Whether two data classes can be perfectly divided by a single hyperplane.
Linear separability is a geometric property of a dataset describing whether its classes can be perfectly partitioned by a linear decision boundary. In two dimensions, this boundary takes the form of a straight line; in three dimensions, a plane; and in higher-dimensional spaces, a hyperplane. A dataset is considered linearly separable if there exists at least one such boundary that places all examples of each class on opposite sides without any misclassification. This property sits at the heart of classical classification theory and directly determines which algorithms can be applied to a given problem.
The concept is most consequential when evaluating the capabilities of linear classifiers. The Perceptron, one of the earliest learning algorithms, is mathematically guaranteed to converge to a correct solution only when the training data is linearly separable. Similarly, hard-margin Support Vector Machines seek the maximum-margin hyperplane separating two classes and are only well-defined under linear separability. When this condition fails — as it does for problems like XOR — these methods either fail to converge or produce poor generalization, exposing a fundamental limitation of purely linear models.

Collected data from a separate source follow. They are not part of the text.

-- ==== Sys2Proof/Machine/State.lean ====
section
/-!
DEFINITION. Machine/State.lean: the state of the block, all of it (R20): six host registers, two byte
buffers, the sequencer's control state, the scalar working registers, the five tables, `BITS`, `ACC` and
`PAYLOAD`; the reasons a step can stop; and the state after reset (R50). Plain data throughout. `CMD`
holds no value between writes (R23), so it is no field.
-/
namespace Sys2Proof.Machine

/-- The two error kinds of the block (R250). -/
inductive ErrKind where
  | corruptFrame
  | invalidInput
  deriving DecidableEq, Repr

/-- The six causes an error is raised by (R252). -/
inductive ErrCause where
  | hdrTrunc
  | tableTrunc
  | lenMismatch
  | trailingBits
  | symcountRange
  | dupSymbol
  deriving DecidableEq, Repr

/-- One entry of the node arena (R31), the document's tagged variant: `Leaf(sym, weight)` or
`Internal(weight, left, right)`, the children by arena index. -/
inductive Node where
  | leaf (sym : Byte) (weight : Nat)
  | internal (weight left right : Nat)
  deriving DecidableEq, Repr

/-- A byte buffer (R60): the bytes something has written, by offset, offsets strictly rising. An offset
that is not listed holds no byte the model knows: its value is free. -/
abbrev Memory := List Host.Cell

/-- The working state (R28 to R37). Quantities are naturals, as R9 allows and R10 and R112 read them: no
operation wraps, and each comment gives the register's width. -/
structure Work where
  /-- `K`, 9 bits: the number of distinct symbols -/
  k : Nat
  /-- `N`, 9 bits: the number of nodes allocated -/
  n : Nat
  /-- `ROOT`, 9 bits: arena index of the root -/
  root : Nat
  /-- `T`, 64 bits: total encoded bits before padding -/
  t : Nat
  /-- `PAD`, 3 bits: the pad length the encoder computed -/
  pad : Nat
  /-- `SC`, 16 bits: the `symbol_count` field read from the Frame -/
  sc : Nat
  /-- `PADF`, 8 bits: the `pad_length` field read from the Frame -/
  padf : Nat
  /-- `PAY_OFF`, 64 bits: offset of the payload in IBUF -/
  payOff : Nat
  /-- `PAY_LEN`, 64 bits: number of payload bytes -/
  payLen : Nat
  /-- `T_EXP`, 64 bits: total encoded bits the symbol table implies -/
  tExp : Nat
  /-- `IN_PTR`, 64 bits: read cursor into IBUF -/
  inPtr : Nat
  /-- `OUT_PTR`, 64 bits: write cursor into OBUF -/
  outPtr : Nat
  /-- `BITACC`, 8 bits: the byte being assembled or taken apart (implementation register) -/
  bitAcc : BitVec 8
  /-- `BITCNT`, 3 bits: bits of `BITACC` already used (implementation register) -/
  bitCnt : BitVec 3
  /-- `PRESENT[s]`, 256 entries of 1 bit (R29) -/
  present : SymTable Bool
  /-- `COUNT[s]`, 256 entries of 32 bits (R29) -/
  count : SymTable Nat
  /-- `ORDER[j]`, the leaf-order list, up to 256 entries of 8 bits, meaningful for `j < K` (R29) -/
  order : List Byte
  /-- `NODE[n]`, the node arena, up to 511 entries, entries `n < N` allocated (R31) -/
  node : List Node
  /-- `PQ`, the priority queue: a set of arena indices (R32) -/
  pq : List Nat
  /-- `CODE_VALID[s]`, 256 entries of 1 bit (R34) -/
  codeValid : SymTable Bool
  /-- `CODE_LEN[s]`, 256 entries of 8 bits (R34) -/
  codeLen : SymTable Nat
  /-- `CODE[s]`, 256 bit-strings of up to 255 bits (R34) -/
  code : SymTable Bits
  /-- `BITS` (R36) -/
  bits : Bits
  /-- `ACC`, the decoder's accumulator (R37) -/
  acc : Bits
  /-- `PAYLOAD`, the packed payload bytes between BP_PACK and FRAME_EMIT (R165) -/
  payload : List Byte
  deriving DecidableEq, Repr

/-- The state of the machine. The first eleven fields are the spec's (R20); those after them are the
model's own: the open parameters (R38: not state of the block), the host as an agent (R21) and the
counters the free values are taken from. -/
structure State where
  /-- `STATUS`, 8 bits: bit 0 BUSY, bit 1 DONE, bit 2 ERR, bits 7:3 read as 0 (R24) -/
  status : BitVec 8
  /-- `ERR_KIND`, 8 bits (R25, R251) -/
  errKind : BitVec 8
  /-- `ERR_CAUSE`, 8 bits (R25, R252) -/
  errCause : BitVec 8
  /-- `IN_LEN`, 64 bits (R26) -/
  inLen : BitVec 64
  /-- `OUT_LEN`, 64 bits (R26) -/
  outLen : BitVec 64
  /-- IBUF (R60, R61) -/
  ibuf : Memory
  /-- OBUF (R60, R62) -/
  obuf : Memory
  /-- `PHASE`, 4 bits, the block's program counter (R27) -/
  phase : BitVec 4
  /-- `OP`, 8 bits, the latched command (R27) -/
  op : BitVec 8
  /-- the working registers and tables (R28 to R37) -/
  work : Work
  /-- the hand-off of R74 (c) and R285 is pending: an operation was started and no `STATUS` read has
  returned DONE = 1 since -/
  handoff : Bool
  /-- MODEL: the capacities `IBUF_CAP`, `OBUF_CAP` (R9), which nothing changes -/
  params : Params
  /-- MODEL: the host's pending actions, the next one first (R21) -/
  hostQueue : List HostAction
  /-- MODEL: the value the host's last read returned -/
  hostData : BitVec 64
  /-- MODEL: how often IBUF became unspecified (resets) -/
  ibufEpoch : Nat
  /-- MODEL: how often OBUF became unspecified -/
  obufEpoch : Nat
  /-- MODEL: how many free values of the working state were taken -/
  freeSeq : Nat
  deriving DecidableEq, Repr

/-- Why the machine stops with a fault. Every one of them is a use of a value that does not exist, which
the spec says no rule makes: R51 asks the model to fault there rather than return a value. All are SAFE:
the model stops where nothing is stated, and no state reached from an idle one by the rules meets them. -/
inductive Fault where
  /-- FT_BUILD, ENC_MAP, FRAME_PARSE, BP_UNPACK: `MemRead(IBUF, addr, n)` with `addr + n > IN_LEN`
  (R66: not defined) or beyond `IBUF_CAP` (R60: no byte exists there). Safe. -/
  | readOutsideInput
  /-- TREE_BUILD, FRAME_EMIT, LEN_CHECK: `ORDER[j]` for a `j < K` that was never written (R29). Safe. -/
  | orderEntryAbsent
  /-- TREE_BUILD, FRAME_EMIT, LEN_CHECK: `COUNT[s]` with `PRESENT[s] = 0` (R51). Safe. -/
  | countEntryAbsent
  /-- ENC_MAP, LEN_CHECK: `CODE[s]` or `CODE_LEN[s]` with `CODE_VALID[s] = 0` (R51). Safe. -/
  | codeEntryInvalid
  /-- CB_DERIVE: `NODE[n]` with `n ≥ N` (R51). Safe. -/
  | nodeEntryUnallocated
  /-- CB_DERIVE: the walk goes deeper than there are nodes, so the arena is no tree (R31). Safe. -/
  | arenaNotATree
  /-- TREE_BUILD with `K = 0` (R136: "a fault of the model"). Safe. -/
  | treeOfEmptyTable
  /-- TREE_BUILD entered with `N ≠ 0` or `PQ ≠ {}` (R130's precondition). Safe. -/
  | queueNotEmpty
  /-- TREE_BUILD: `PQ` does not end with a single element (R130, step 3). Safe. -/
  | queueNotSingleton
  /-- BP_PACK: `T` is not the length of `BITS` (R165: `T = len(BITS)`). Safe. -/
  | bitCountMismatch
  /-- FRAME_EMIT: `PAYLOAD` has no byte `j` for some `j < ceil(T / 8)` (R188). Safe. -/
  | payloadTooShort
  /-- BP_UNPACK with `PADF > 7` or more pad bits than payload bits (R173: partial). Safe. -/
  | unpackOutsidePrecondition
  /-- any phase under an `OP` value its row does not list (R104). Safe. -/
  | phaseUnderWrongOp
  deriving DecidableEq, Repr

/-- Why a step has no meaning. "Refuse" is the spec's own word (R18): "the model gives the situation no
meaning; no claim can be made about it". All are SAFE: they err toward unprovable. -/
inductive Refusal where
  /-- an operation whose meaning is not written yet: no arm uses it -/
  | notModelled (mnemonic : String)
  /-- the four commands: a write to `CMD` while `STATUS.BUSY = 1` (R284) -/
  | commandWhileBusy
  /-- a write of a command code 0x04 to 0xFF (R108) -/
  | reservedCommand (code : Byte)
  /-- a host access other than a `STATUS` read while BUSY = 1 (R235, R285) -/
  | accessWhileBusy
  /-- a host access R74 (c) or R285 forbids, after the end of the operation and before a `STATUS` read
  returned DONE = 1 -/
  | accessBeforeDoneRead
  /-- a read of `CMD` (R22, R235) -/
  | readOfCommand
  /-- a write of `STATUS`, `ERR_KIND`, `ERR_CAUSE` or `OUT_LEN` (R235) -/
  | writeOfReadOnly
  /-- a host access to a buffer offset at or beyond the capacity (R60, U47) -/
  | offsetBeyondCapacity
  /-- a host read of IBUF or write of OBUF: R60 gives the host neither -/
  | accessNotGiven
  /-- COMPRESS, DECOMPRESS: a start with `IN_LEN > IBUF_CAP` (R26, R63) -/
  | inputBeyondIbuf
  /-- COMPRESS: a start with `IN_LEN > 2^32 − 1` (R182) -/
  | inputBeyondCompressLimit
  /-- COMPRESS, DECOMPRESS: an operation that would write OBUF at or beyond `OBUF_CAP`, from its start; and
  FRAME_EMIT, DEC_WALK entered in a state no start leads to (R63, R67) -/
  | resultBeyondObuf
  /-- the sequencer in a phase R27 says is never entered (7, 12 to 15; or 0 while BUSY = 1) -/
  | phaseNotEntered (code : BitVec 4)
  deriving DecidableEq, Repr

/-- The working state `State.reset` names: every register 0, every table empty (DESIGN CHOICE, log
entry 2: R50 leaves it unspecified). -/
def Work.zero : Work where
  k := 0
  n := 0
  root := 0
  t := 0
  pad := 0
  sc := 0
  padf := 0
  payOff := 0
  payLen := 0
  tExp := 0
  inPtr := 0
  outPtr := 0
  bitAcc := 0
  bitCnt := 0
  present := Vector.replicate 256 false
  count := Vector.replicate 256 0
  order := []
  node := []
  pq := []
  codeValid := Vector.replicate 256 false
  codeLen := Vector.replicate 256 0
  code := Vector.replicate 256 []
  bits := []
  acc := []
  payload := []

/-- The machine right after reset (R50, R280): `STATUS`, `ERR_KIND`, `ERR_CAUSE`, `IN_LEN`, `OUT_LEN` and
`OP` are 0 and `PHASE` is IDLE; no byte of either buffer is known; the working state and the model's own
fields hold the values log entries 1 to 3 name. -/
def State.reset : State where
  status := 0x00#8
  errKind := 0x00#8
  errCause := 0x00#8
  inLen := 0#64
  outLen := 0#64
  ibuf := []
  obuf := []
  phase := 0#4
  op := 0x00#8
  work := Work.zero
  handoff := false
  params := Params.default
  hostQueue := []
  hostData := 0#64
  ibufEpoch := 0
  obufEpoch := 0
  freeSeq := 0

end Sys2Proof.Machine
end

To handle non-linearly separable data, practitioners employ several strategies. Kernel methods implicitly map input features into a higher-dimensional space where the classes may become linearly separable, allowing algorithms like SVMs to operate effectively without explicitly computing the transformation. Alternatively, soft-margin formulations introduce slack variables that permit some misclassification, trading perfect separation for robustness. Feature engineering can also manually construct representations in which previously entangled classes become separable. Deep neural networks sidestep the issue entirely by learning hierarchical, nonlinear representations that progressively reshape the data manifold.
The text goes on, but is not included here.